··· RECORDS TO USE
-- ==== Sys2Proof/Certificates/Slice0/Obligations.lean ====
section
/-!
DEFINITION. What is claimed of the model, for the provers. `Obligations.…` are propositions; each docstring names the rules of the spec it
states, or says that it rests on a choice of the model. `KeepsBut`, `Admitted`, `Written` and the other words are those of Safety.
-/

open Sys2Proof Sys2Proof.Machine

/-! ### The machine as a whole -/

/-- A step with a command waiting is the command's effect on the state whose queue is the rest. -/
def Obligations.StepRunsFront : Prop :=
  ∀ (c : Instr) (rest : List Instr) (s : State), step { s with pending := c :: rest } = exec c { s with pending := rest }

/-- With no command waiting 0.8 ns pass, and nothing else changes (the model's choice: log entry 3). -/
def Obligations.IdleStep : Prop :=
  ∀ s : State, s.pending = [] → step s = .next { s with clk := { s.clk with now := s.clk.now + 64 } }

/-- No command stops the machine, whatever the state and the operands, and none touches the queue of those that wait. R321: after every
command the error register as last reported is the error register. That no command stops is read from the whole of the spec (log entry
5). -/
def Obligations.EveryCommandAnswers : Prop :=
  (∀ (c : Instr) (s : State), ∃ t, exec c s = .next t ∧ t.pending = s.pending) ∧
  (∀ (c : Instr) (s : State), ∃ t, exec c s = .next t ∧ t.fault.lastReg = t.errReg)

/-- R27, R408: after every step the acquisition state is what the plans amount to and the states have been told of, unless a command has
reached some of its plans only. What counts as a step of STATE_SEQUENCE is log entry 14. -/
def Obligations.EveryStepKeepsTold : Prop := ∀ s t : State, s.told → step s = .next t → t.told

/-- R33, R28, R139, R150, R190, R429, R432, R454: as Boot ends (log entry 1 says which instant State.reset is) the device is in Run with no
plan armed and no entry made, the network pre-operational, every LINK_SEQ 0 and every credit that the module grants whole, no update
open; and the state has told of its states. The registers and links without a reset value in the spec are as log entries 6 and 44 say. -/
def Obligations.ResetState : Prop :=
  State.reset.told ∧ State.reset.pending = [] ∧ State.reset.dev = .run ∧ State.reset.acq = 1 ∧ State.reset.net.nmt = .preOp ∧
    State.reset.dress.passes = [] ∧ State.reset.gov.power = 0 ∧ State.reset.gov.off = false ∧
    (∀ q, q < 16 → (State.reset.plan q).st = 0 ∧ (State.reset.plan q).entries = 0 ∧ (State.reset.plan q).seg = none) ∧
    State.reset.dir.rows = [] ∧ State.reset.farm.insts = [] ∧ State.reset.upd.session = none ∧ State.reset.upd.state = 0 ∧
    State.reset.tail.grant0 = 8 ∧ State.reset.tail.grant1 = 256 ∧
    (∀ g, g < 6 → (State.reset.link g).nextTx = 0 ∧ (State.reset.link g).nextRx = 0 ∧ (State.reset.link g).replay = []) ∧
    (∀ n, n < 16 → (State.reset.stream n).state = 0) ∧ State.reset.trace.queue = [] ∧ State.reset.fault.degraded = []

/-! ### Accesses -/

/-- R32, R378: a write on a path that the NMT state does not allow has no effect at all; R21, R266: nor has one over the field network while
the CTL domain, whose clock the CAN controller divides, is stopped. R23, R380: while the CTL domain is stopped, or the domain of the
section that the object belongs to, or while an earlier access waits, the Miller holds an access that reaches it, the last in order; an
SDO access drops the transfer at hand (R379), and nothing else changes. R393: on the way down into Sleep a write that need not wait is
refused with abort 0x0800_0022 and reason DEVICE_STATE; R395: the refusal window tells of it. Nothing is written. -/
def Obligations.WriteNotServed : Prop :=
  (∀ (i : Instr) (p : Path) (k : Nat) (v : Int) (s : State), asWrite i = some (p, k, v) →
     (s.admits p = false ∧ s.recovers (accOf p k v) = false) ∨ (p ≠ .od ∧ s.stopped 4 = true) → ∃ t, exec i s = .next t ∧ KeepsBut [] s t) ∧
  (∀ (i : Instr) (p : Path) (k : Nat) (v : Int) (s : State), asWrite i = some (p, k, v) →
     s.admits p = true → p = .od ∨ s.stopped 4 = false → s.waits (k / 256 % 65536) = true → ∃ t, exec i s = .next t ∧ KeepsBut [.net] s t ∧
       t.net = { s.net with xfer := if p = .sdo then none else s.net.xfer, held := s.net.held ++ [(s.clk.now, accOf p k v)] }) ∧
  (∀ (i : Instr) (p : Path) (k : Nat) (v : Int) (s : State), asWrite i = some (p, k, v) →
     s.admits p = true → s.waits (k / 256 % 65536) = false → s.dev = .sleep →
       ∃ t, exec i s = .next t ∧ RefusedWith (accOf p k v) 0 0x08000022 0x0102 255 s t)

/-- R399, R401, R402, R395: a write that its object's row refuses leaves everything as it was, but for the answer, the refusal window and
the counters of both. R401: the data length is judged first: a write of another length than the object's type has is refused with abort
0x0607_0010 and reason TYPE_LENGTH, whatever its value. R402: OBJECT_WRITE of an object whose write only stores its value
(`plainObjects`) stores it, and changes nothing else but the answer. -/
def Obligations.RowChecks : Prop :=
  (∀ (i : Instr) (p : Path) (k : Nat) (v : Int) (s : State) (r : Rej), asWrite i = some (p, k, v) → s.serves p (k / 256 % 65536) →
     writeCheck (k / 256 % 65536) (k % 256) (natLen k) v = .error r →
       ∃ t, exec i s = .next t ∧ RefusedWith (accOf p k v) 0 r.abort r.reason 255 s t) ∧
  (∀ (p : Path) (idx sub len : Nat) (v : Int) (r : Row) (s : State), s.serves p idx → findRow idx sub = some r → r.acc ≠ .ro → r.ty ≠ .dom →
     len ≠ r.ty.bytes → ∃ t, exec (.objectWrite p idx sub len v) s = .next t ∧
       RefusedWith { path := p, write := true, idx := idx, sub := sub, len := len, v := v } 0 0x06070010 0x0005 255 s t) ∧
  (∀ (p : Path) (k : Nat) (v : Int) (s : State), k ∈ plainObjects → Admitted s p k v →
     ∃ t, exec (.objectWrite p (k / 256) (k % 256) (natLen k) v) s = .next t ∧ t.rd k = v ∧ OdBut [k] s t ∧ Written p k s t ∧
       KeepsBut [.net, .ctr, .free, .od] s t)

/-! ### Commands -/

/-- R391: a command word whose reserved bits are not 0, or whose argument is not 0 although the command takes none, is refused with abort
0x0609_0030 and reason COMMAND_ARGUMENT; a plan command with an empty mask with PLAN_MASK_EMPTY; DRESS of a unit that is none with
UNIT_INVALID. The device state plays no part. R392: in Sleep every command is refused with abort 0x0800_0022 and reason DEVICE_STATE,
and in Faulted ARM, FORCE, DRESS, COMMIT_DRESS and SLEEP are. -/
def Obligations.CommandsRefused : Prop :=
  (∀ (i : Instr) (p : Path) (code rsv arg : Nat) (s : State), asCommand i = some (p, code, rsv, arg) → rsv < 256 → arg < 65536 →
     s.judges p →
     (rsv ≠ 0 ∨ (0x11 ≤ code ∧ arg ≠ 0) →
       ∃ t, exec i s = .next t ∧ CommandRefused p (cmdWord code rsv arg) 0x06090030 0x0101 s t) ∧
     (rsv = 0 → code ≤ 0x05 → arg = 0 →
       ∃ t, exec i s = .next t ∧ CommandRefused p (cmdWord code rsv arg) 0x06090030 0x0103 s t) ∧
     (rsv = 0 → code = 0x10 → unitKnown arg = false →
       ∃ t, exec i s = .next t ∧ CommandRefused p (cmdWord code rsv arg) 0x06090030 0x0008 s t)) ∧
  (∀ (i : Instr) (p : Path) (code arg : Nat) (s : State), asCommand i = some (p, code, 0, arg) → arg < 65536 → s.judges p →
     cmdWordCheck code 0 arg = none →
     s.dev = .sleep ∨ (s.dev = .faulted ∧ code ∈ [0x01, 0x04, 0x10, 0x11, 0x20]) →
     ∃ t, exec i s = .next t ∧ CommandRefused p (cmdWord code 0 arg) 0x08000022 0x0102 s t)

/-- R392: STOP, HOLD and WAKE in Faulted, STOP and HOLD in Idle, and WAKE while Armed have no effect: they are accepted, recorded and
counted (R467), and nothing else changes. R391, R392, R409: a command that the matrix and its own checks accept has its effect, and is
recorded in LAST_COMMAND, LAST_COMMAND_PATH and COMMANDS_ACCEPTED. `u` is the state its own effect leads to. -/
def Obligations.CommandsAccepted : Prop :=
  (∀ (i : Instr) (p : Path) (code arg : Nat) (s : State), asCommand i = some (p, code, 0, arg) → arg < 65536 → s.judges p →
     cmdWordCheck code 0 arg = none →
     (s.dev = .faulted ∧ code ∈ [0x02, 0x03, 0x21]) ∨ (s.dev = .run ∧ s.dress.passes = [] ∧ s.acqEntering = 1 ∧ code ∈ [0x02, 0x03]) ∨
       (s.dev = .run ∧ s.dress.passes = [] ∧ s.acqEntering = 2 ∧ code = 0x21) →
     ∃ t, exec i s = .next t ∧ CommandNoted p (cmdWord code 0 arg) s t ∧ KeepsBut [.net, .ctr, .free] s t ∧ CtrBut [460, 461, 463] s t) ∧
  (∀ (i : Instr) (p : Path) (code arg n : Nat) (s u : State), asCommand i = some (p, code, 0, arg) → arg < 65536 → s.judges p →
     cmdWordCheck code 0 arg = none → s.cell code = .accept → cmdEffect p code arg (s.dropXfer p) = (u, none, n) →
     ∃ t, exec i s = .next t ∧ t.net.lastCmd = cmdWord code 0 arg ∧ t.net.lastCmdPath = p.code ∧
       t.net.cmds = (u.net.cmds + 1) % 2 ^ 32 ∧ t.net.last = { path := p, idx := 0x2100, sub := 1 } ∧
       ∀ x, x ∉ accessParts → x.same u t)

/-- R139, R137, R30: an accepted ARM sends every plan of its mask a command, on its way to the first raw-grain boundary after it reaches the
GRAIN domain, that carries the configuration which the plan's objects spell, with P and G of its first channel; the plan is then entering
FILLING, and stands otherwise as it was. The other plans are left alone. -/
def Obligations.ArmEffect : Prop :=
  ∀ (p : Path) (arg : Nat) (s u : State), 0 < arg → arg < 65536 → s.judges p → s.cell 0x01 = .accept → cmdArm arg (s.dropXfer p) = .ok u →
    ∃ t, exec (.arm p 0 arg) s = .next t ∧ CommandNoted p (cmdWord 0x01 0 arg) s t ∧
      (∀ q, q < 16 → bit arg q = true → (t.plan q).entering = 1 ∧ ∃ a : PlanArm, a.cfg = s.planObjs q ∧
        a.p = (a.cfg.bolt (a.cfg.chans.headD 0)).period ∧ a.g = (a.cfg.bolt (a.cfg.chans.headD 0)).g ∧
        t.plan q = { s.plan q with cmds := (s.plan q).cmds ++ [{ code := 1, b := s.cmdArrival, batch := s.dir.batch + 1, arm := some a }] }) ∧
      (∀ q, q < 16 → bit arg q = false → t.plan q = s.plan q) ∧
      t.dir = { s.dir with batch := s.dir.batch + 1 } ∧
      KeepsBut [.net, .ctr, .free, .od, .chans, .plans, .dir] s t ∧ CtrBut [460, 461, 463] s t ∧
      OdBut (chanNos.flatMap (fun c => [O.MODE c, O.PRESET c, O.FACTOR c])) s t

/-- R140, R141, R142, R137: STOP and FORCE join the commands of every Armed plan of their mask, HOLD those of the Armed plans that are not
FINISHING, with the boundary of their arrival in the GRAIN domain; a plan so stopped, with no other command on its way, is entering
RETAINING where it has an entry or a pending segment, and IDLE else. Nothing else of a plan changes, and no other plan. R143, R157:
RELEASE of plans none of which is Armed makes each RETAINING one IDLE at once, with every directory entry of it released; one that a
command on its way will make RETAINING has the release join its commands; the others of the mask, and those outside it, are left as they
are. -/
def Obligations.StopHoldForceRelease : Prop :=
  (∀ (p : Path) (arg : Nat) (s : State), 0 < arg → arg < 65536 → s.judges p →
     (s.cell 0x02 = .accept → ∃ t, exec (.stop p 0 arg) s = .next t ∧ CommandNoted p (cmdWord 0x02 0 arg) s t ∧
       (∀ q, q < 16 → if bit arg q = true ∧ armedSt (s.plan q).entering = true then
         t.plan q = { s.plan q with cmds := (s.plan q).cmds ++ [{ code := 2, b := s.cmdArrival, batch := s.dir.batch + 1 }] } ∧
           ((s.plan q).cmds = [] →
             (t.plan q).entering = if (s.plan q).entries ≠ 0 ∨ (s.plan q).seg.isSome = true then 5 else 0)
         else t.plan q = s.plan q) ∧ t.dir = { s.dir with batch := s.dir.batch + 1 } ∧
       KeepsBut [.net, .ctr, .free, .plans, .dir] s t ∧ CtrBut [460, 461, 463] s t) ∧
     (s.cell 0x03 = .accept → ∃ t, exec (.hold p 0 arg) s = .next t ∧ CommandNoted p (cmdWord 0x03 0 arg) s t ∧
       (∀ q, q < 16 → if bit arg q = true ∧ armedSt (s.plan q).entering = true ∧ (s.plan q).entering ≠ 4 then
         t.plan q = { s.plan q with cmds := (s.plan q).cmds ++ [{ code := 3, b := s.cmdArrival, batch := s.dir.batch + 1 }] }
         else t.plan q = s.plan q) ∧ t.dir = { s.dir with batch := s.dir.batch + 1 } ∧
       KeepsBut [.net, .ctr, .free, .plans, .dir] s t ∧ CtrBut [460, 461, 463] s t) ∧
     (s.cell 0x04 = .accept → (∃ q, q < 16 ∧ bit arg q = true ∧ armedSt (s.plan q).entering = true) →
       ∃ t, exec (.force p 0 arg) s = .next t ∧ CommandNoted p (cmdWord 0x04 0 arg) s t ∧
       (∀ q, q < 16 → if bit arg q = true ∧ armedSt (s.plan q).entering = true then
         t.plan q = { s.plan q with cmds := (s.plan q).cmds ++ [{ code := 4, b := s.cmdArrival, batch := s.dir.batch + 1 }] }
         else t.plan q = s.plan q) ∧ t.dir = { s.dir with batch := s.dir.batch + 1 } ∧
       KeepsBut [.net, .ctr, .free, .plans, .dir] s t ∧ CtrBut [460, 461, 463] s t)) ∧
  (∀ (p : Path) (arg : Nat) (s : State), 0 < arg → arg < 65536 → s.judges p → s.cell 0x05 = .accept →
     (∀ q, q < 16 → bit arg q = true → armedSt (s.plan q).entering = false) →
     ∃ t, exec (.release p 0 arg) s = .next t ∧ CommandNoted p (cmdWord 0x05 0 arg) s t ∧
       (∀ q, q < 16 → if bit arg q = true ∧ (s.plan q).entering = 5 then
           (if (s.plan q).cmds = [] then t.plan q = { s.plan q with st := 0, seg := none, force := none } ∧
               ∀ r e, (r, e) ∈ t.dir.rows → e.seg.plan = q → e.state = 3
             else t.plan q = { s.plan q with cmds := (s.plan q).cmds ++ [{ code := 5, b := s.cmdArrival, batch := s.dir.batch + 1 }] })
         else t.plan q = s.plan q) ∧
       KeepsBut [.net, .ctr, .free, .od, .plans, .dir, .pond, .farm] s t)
······
Among the entries above, the line containing "463] s t)) ∧", the line containing "(if (s.plan q).cmds", and all lines between them are to be restated word for word; nothing else belongs in the reply.

- ANSWER FOR THIS EXERCISE:
       KeepsBut [.net, .ctr, .free, .plans, .dir] s t ∧ CtrBut [460, 461, 463] s t)) ∧
  (∀ (p : Path) (arg : Nat) (s : State), 0 < arg → arg < 65536 → s.judges p → s.cell 0x05 = .accept →
     (∀ q, q < 16 → bit arg q = true → armedSt (s.plan q).entering = false) →
     ∃ t, exec (.release p 0 arg) s = .next t ∧ CommandNoted p (cmdWord 0x05 0 arg) s t ∧
       (∀ q, q < 16 → if bit arg q = true ∧ (s.plan q).entering = 5 then
           (if (s.plan q).cmds = [] then t.plan q = { s.plan q with st := 0, seg := none, force := none } ∧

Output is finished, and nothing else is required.